En nuestra opinión, atento que por aplicación de los arts. 18 y 19 C.N. la investigación de un
supuesto delito debe ser posterior al hecho, el requerimiento en cuestión no puede operar
dentro del proceso penal, pues ello implicaría iniciar el ejercicio de la acción penal antes de
que existe el presunto delito.

Resultan de gran interés los razonamientos de Jorge Amílcar Luciano García en el fallo
dictado de la Cámara en lo Criminal de Paraná en la causa “Rossi”, al sostener que se trata de
un “delito complejo –en el que confluyen mandatos y prohibiciones- y donde el tipo doloso es
de aquellos tipos de “valoración global” que estudió Roxin en su trabajo “Tipos abiertos y
elementos del deber jurídico” (trad. De Bacigalupo, con el título “Teoría del tipo penal”, ed.
Depalma; idem, Roxin, en “Derecho Penal”, I, 285 y sig.), ya que la tipicidad contiene el juicio
de injusto, tiene “adelantada” la antijuridicidad. Quien se enriquece de modo incompatible
con sus ingresos y habiendo quebrantado su deber de transparencia –declaración
pormenorizada- ya realizó el ilícito”.

Sostiene que en primer término, existe un “deber positivo” de transparentar su


patrimonio, que obliga al funcionario -al ingresar al cargo- a declarar sus bienes (activo y
pasivo) y a informar su evolución patrimonial, mientras dure dicho rol institucional.
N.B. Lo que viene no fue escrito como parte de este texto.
-- ==== Sys2Proof/Laws/State.lean ====
section
/-! SUPPORT. What each update of State leaves in each field: one lemma per field and update, so that no proof
unfolds a record update. -/

namespace Sys2Proof.Machine

variable (s : State)


/-! ### respond -/

@[simp] theorem respond_cfg (v : Word) : (respond v s).cfg = s.cfg := rfl
@[simp] theorem respond_lastRise (v : Word) : (respond v s).lastRise = s.lastRise := rfl
@[simp] theorem respond_cursor (v : Word) : (respond v s).cursor = s.cursor := rfl
@[simp] theorem respond_nch (v : Word) : (respond v s).nch = s.nch := rfl
@[simp] theorem respond_live (v : Word) : (respond v s).live = s.live := rfl
@[simp] theorem respond_map (v : Word) : (respond v s).map = s.map := rfl
@[simp] theorem respond_snap0 (v : Word) : (respond v s).snap0 = s.snap0 := rfl
@[simp] theorem respond_snap1 (v : Word) : (respond v s).snap1 = s.snap1 := rfl
@[simp] theorem respond_front (v : Word) : (respond v s).front = s.front := rfl
@[simp] theorem respond_seq (v : Word) : (respond v s).seq = s.seq := rfl
@[simp] theorem respond_frameOk (v : Word) : (respond v s).frameOk = s.frameOk := rfl
@[simp] theorem respond_en (v : Word) : (respond v s).en = s.en := rfl
@[simp] theorem respond_inited (v : Word) : (respond v s).inited = s.inited := rfl
@[simp] theorem respond_cfgErr (v : Word) : (respond v s).cfgErr = s.cfgErr := rfl
@[simp] theorem respond_hostErr (v : Word) : (respond v s).hostErr = s.hostErr := rfl
@[simp] theorem respond_errCode (v : Word) : (respond v s).errCode = s.errCode := rfl
@[simp] theorem respond_captureQueue (v : Word) : (respond v s).captureQueue = s.captureQueue := rfl
@[simp] theorem respond_hostQueue (v : Word) : (respond v s).hostQueue = s.hostQueue := rfl
@[simp] theorem respond_responses (v : Word) : (respond v s).responses = s.responses ++ [⟨.ok, v⟩] := rfl
@[simp] theorem respond_faultRecord (v : Word) : (respond v s).faultRecord = s.faultRecord := rfl
@[simp] theorem respond_turns (v : Word) : (respond v s).turns = s.turns := rfl
@[simp] theorem respond_draws (v : Word) : (respond v s).draws = s.draws := rfl

/-! ### raiseFault -/

@[simp] theorem raiseFault_cfg (w : Word) (f : FaultCode) : (raiseFault w f s).cfg = s.cfg := rfl
@[simp] theorem raiseFault_lastRise (w : Word) (f : FaultCode) : (raiseFault w f s).lastRise = s.lastRise := rfl
@[simp] theorem raiseFault_cursor (w : Word) (f : FaultCode) : (raiseFault w f s).cursor = s.cursor := rfl
@[simp] theorem raiseFault_nch (w : Word) (f : FaultCode) : (raiseFault w f s).nch = s.nch := rfl
@[simp] theorem raiseFault_live (w : Word) (f : FaultCode) : (raiseFault w f s).live = s.live := rfl
@[simp] theorem raiseFault_map (w : Word) (f : FaultCode) : (raiseFault w f s).map = s.map := rfl
@[simp] theorem raiseFault_snap0 (w : Word) (f : FaultCode) : (raiseFault w f s).snap0 = s.snap0 := rfl
@[simp] theorem raiseFault_snap1 (w : Word) (f : FaultCode) : (raiseFault w f s).snap1 = s.snap1 := rfl
@[simp] theorem raiseFault_front (w : Word) (f : FaultCode) : (raiseFault w f s).front = s.front := rfl
@[simp] theorem raiseFault_seq (w : Word) (f : FaultCode) : (raiseFault w f s).seq = s.seq := rfl
@[simp] theorem raiseFault_frameOk (w : Word) (f : FaultCode) : (raiseFault w f s).frameOk = s.frameOk := rfl
@[simp] theorem raiseFault_en (w : Word) (f : FaultCode) : (raiseFault w f s).en = s.en := rfl
@[simp] theorem raiseFault_inited (w : Word) (f : FaultCode) : (raiseFault w f s).inited = s.inited := rfl
@[simp] theorem raiseFault_cfgErr (w : Word) (f : FaultCode) : (raiseFault w f s).cfgErr = s.cfgErr := rfl
@[simp] theorem raiseFault_hostErr (w : Word) (f : FaultCode) : (raiseFault w f s).hostErr = true := rfl
@[simp] theorem raiseFault_errCode (w : Word) (f : FaultCode) : (raiseFault w f s).errCode = codeOf f := rfl
@[simp] theorem raiseFault_captureQueue (w : Word) (f : FaultCode) : (raiseFault w f s).captureQueue = s.captureQueue := rfl
@[simp] theorem raiseFault_hostQueue (w : Word) (f : FaultCode) : (raiseFault w f s).hostQueue = s.hostQueue := rfl
@[simp] theorem raiseFault_responses (w : Word) (f : FaultCode) : (raiseFault w f s).responses = s.responses ++ [⟨.err, zext32 (codeOf f)⟩] := rfl
@[simp] theorem raiseFault_faultRecord (w : Word) (f : FaultCode) : (raiseFault w f s).faultRecord = s.faultRecord ++ [⟨w, f⟩] := rfl
@[simp] theorem raiseFault_turns (w : Word) (f : FaultCode) : (raiseFault w f s).turns = s.turns := rfl
@[simp] theorem raiseFault_draws (w : Word) (f : FaultCode) : (raiseFault w f s).draws = s.draws := rfl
Pero la
conducta punible se complementa con una prohibición –“deber negativo”- la de enriquecerse
ilícitamente de un modo grave. “No se trata de impedir acrecentar el patrimonio, sino sólo que
ello obedezca a una evolución normal del haber funcional o de la profesión no inhibida por el
cargo, y que ello se refleje –se transparente- para el control público”.

El ilustrado voto de Jorge García tiene algunos puntos en común con el ya comentado
trabajo de Humberto Vidal, en cuánto éste –para explicar el deber del funcionario emergente
del art. 268 (2) C.P.- se basa en la teoría de la imputación objetiva de Günther Jakobs, respecto
de los roles que asumen los distintos sujetos en la dinámica social, al igual que de la
defraudación de las expectativas sociales.

En efecto: García expresa que el punto medular de la cuestión es la “competencia


institucional” o los “deberes especiales” de quienes acceden a la función pública y la
pertenencia a dicho status de los deberes positivos, más allá de los clásicos deberes negativos,
que surge del “del párrafo inteligente de Soler en el mensaje del proyecto de 1960 –art. 326
inc. d-“. Entiende que Soler no se quiso referir a que se tratase “sólo de un tipo de simple
omisión, sino que su alusión a la comisión por omisión en realidad mentaba lo que hoy Jakobs
denomina competencia por institución”, realizando un prolijo análisis de la exposición del ex
profesor de Bonn en el Seminario de la Universidad Pompeu Fabra.

La profunda fundamentación filosófica de tal categoría de obligaciones efectuada por


Jorge García daría tema para un Seminario, pero nos limitaremos a parafrasear al maestro
Ernesto Garzón Valdés, quien en su obra “Calamidades” enseña que “los cargos oficiales
imponen a quienes los detentan una serie de deberes. Este tipo de deberes específicos suelen
ser llamados institucionales”.

Estimados señoras y señores: concluyo mi intervención agradeciéndoles nuevamente el gran


honor que me tributan. Esta celebración estará siempre entre los recuerdos más lindos de mi
vida. Al mismo tiempo, deseo manifestarles mi compromiso de empeñar mis esfuerzos para
contribuir al enaltecimiento de la Ciencia del Derecho y al perfeccionamiento intelectual de las
jóvenes generaciones de argentinos, a partir de mi incorporación a las actividades de esta
honorable institución, imbuida de una acendrada vocación de servicio a la República.